Work task: Please give back only the lines below from the one containing "aluOp op src n s = .ok m t ↔" to the one containing "decOp o n s = .ok m t ↔", each repeated word for word, both ends included.
..............................
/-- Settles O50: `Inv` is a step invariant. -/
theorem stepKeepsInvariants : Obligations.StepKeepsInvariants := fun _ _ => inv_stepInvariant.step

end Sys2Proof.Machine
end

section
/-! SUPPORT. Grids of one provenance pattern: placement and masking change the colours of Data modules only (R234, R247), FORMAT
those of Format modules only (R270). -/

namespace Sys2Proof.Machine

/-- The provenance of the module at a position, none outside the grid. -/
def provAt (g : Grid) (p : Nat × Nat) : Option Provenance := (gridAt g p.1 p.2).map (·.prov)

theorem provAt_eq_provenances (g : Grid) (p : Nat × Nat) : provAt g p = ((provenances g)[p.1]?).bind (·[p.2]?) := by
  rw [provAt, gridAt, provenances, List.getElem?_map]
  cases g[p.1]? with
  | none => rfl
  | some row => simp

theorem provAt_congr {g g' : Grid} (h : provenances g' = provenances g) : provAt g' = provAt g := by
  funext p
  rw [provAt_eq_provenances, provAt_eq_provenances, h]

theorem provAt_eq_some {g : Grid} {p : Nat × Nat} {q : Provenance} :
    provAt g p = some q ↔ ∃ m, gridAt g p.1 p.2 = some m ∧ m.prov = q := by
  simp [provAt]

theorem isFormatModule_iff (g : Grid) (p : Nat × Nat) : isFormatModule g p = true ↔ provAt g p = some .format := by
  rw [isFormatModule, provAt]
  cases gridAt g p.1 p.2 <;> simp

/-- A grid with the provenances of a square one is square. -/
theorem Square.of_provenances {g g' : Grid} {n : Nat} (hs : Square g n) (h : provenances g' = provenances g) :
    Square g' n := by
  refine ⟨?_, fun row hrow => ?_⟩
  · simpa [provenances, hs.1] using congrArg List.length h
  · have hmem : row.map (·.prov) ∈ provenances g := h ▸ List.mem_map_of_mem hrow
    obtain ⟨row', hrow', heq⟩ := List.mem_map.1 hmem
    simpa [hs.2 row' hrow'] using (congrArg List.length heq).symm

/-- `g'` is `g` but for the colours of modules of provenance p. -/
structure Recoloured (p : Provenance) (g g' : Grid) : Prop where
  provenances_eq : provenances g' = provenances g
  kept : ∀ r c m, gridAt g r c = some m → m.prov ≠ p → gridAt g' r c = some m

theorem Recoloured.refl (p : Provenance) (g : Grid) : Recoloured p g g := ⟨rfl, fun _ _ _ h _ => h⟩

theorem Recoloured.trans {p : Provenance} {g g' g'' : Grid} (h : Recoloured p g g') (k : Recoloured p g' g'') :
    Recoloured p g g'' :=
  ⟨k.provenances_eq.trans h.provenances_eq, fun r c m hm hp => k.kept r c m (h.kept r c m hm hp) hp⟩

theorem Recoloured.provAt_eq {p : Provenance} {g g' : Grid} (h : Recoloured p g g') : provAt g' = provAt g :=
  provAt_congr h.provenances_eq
..............................
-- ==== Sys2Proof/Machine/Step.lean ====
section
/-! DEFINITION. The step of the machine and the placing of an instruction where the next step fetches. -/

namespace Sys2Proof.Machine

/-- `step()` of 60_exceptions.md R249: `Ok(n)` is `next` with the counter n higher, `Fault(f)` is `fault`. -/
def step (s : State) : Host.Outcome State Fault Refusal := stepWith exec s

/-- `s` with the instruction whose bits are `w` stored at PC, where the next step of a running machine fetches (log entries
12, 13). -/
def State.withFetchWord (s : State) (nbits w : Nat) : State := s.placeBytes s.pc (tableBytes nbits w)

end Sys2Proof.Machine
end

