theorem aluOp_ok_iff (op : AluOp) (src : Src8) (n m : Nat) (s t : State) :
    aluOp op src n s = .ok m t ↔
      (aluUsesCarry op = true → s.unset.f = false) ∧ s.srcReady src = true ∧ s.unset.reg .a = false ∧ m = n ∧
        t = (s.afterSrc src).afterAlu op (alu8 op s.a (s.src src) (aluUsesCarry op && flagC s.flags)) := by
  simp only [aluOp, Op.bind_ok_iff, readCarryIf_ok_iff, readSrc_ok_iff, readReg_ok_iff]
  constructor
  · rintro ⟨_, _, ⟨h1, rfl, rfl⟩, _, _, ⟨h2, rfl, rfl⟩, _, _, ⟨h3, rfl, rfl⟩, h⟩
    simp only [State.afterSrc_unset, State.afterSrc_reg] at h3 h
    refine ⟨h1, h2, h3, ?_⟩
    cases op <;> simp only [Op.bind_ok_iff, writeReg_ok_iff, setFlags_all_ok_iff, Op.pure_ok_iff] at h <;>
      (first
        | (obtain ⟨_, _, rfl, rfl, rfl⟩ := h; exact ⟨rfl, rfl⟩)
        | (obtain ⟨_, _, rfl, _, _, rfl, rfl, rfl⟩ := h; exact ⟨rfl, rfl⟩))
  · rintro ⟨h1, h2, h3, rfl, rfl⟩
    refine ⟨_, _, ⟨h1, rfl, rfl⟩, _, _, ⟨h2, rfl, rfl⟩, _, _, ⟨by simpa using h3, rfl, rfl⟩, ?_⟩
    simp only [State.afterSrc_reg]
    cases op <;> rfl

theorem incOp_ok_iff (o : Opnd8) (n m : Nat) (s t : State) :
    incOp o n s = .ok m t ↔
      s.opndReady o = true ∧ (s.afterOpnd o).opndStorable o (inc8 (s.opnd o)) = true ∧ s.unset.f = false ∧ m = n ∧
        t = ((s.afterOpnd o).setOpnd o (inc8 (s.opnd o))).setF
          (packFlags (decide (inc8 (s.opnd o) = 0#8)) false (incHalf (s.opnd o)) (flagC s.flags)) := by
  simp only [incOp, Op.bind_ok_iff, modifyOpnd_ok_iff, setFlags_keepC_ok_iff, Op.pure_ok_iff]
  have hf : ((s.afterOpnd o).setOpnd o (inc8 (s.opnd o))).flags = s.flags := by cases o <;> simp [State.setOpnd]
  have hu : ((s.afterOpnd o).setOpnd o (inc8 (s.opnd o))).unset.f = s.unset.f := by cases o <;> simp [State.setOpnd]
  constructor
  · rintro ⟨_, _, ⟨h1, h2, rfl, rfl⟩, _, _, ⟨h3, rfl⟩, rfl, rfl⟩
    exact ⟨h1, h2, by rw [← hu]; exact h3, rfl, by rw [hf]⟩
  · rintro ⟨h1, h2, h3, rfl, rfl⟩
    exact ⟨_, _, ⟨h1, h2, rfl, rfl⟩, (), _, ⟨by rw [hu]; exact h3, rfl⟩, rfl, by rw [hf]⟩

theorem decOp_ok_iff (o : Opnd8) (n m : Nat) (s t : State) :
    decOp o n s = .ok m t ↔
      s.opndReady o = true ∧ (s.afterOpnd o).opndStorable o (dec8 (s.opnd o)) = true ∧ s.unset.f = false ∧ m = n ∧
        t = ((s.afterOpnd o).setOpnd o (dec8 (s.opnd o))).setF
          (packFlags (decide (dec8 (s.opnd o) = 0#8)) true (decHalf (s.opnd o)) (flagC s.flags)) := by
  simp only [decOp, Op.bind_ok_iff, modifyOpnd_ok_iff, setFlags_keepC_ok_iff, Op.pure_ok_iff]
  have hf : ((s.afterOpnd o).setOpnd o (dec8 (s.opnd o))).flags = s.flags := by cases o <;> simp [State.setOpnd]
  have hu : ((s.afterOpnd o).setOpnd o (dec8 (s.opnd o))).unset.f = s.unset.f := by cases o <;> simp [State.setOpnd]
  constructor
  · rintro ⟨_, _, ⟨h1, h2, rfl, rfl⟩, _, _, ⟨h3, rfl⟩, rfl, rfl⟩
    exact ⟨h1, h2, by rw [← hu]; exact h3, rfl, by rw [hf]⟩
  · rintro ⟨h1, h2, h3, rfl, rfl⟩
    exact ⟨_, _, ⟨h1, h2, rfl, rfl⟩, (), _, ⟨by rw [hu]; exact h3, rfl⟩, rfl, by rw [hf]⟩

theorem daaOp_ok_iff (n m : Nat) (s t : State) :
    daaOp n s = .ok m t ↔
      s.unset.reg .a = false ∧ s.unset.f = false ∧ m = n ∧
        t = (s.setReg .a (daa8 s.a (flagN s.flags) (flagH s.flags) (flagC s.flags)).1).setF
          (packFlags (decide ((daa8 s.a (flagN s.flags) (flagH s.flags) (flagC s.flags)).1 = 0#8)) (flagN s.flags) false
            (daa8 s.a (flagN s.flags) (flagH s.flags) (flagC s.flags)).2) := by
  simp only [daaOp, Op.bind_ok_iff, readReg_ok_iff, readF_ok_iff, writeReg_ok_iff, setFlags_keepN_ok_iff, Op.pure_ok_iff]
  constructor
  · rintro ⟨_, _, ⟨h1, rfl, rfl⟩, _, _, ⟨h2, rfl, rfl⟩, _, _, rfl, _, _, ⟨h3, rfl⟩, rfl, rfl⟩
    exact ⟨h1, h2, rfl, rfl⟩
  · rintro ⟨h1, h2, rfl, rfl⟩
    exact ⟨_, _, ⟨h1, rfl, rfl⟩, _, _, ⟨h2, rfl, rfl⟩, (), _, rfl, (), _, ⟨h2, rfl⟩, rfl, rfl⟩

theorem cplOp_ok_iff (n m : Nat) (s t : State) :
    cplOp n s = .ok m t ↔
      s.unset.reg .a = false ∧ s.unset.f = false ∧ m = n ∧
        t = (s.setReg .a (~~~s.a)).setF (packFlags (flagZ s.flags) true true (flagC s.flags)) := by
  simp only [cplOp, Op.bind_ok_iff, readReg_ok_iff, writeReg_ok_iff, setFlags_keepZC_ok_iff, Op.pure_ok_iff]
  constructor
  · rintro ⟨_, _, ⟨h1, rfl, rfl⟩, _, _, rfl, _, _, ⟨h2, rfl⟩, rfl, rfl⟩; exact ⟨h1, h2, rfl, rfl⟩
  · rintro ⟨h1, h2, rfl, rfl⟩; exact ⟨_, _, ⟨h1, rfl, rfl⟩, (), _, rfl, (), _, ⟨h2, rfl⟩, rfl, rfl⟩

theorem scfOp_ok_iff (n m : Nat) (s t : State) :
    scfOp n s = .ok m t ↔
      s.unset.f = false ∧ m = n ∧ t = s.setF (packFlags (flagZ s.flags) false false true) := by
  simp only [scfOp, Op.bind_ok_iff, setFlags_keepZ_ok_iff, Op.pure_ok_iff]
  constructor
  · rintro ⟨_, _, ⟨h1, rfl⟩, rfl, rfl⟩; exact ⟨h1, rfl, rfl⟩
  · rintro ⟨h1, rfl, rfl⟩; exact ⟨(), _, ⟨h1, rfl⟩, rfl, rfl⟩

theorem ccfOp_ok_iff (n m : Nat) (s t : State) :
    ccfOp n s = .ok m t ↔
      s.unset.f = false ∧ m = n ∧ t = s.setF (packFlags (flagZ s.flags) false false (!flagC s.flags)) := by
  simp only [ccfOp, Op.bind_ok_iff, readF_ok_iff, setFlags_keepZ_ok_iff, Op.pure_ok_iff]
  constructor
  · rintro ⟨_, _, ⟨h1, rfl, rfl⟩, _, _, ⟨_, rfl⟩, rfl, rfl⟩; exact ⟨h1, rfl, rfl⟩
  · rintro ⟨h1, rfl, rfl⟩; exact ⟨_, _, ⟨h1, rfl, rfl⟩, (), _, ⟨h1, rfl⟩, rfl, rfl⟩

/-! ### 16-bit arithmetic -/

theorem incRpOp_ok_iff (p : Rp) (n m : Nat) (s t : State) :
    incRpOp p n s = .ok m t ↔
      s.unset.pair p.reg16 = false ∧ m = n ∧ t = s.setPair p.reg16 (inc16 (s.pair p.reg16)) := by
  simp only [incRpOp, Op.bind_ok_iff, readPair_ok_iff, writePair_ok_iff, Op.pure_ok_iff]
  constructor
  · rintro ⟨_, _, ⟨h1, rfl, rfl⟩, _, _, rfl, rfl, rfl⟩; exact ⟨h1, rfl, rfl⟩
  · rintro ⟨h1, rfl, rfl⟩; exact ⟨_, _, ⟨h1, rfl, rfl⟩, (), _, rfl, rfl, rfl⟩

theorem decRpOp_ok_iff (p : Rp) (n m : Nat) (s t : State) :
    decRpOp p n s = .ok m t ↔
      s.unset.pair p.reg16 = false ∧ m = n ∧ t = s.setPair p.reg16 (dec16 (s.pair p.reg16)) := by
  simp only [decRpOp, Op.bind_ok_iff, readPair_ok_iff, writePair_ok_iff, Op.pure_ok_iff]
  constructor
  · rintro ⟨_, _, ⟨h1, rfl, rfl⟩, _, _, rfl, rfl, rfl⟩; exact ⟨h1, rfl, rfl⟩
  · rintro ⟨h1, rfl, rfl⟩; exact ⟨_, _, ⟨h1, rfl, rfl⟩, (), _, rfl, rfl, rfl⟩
..............................
Result for this exercise:
    aluOp op src n s = .ok m t ↔
      (aluUsesCarry op = true → s.unset.f = false) ∧ s.srcReady src = true ∧ s.unset.reg .a = false ∧ m = n ∧
        t = (s.afterSrc src).afterAlu op (alu8 op s.a (s.src src) (aluUsesCarry op && flagC s.flags)) := by
  simp only [aluOp, Op.bind_ok_iff, readCarryIf_ok_iff, readSrc_ok_iff, readReg_ok_iff]
  constructor
  · rintro ⟨_, _, ⟨h1, rfl, rfl⟩, _, _, ⟨h2, rfl, rfl⟩, _, _, ⟨h3, rfl, rfl⟩, h⟩
    simp only [State.afterSrc_unset, State.afterSrc_reg] at h3 h
    refine ⟨h1, h2, h3, ?_⟩
    cases op <;> simp only [Op.bind_ok_iff, writeReg_ok_iff, setFlags_all_ok_iff, Op.pure_ok_iff] at h <;>
      (first
        | (obtain ⟨_, _, rfl, rfl, rfl⟩ := h; exact ⟨rfl, rfl⟩)
        | (obtain ⟨_, _, rfl, _, _, rfl, rfl, rfl⟩ := h; exact ⟨rfl, rfl⟩))
  · rintro ⟨h1, h2, h3, rfl, rfl⟩
    refine ⟨_, _, ⟨h1, rfl, rfl⟩, _, _, ⟨h2, rfl, rfl⟩, _, _, ⟨by simpa using h3, rfl, rfl⟩, ?_⟩
    simp only [State.afterSrc_reg]
    cases op <;> rfl

theorem incOp_ok_iff (o : Opnd8) (n m : Nat) (s t : State) :
    incOp o n s = .ok m t ↔
      s.opndReady o = true ∧ (s.afterOpnd o).opndStorable o (inc8 (s.opnd o)) = true ∧ s.unset.f = false ∧ m = n ∧
        t = ((s.afterOpnd o).setOpnd o (inc8 (s.opnd o))).setF
          (packFlags (decide (inc8 (s.opnd o) = 0#8)) false (incHalf (s.opnd o)) (flagC s.flags)) := by
  simp only [incOp, Op.bind_ok_iff, modifyOpnd_ok_iff, setFlags_keepC_ok_iff, Op.pure_ok_iff]
  have hf : ((s.afterOpnd o).setOpnd o (inc8 (s.opnd o))).flags = s.flags := by cases o <;> simp [State.setOpnd]
  have hu : ((s.afterOpnd o).setOpnd o (inc8 (s.opnd o))).unset.f = s.unset.f := by cases o <;> simp [State.setOpnd]
  constructor
  · rintro ⟨_, _, ⟨h1, h2, rfl, rfl⟩, _, _, ⟨h3, rfl⟩, rfl, rfl⟩
    exact ⟨h1, h2, by rw [← hu]; exact h3, rfl, by rw [hf]⟩
  · rintro ⟨h1, h2, h3, rfl, rfl⟩
    exact ⟨_, _, ⟨h1, h2, rfl, rfl⟩, (), _, ⟨by rw [hu]; exact h3, rfl⟩, rfl, by rw [hf]⟩

theorem decOp_ok_iff (o : Opnd8) (n m : Nat) (s t : State) :
    decOp o n s = .ok m t ↔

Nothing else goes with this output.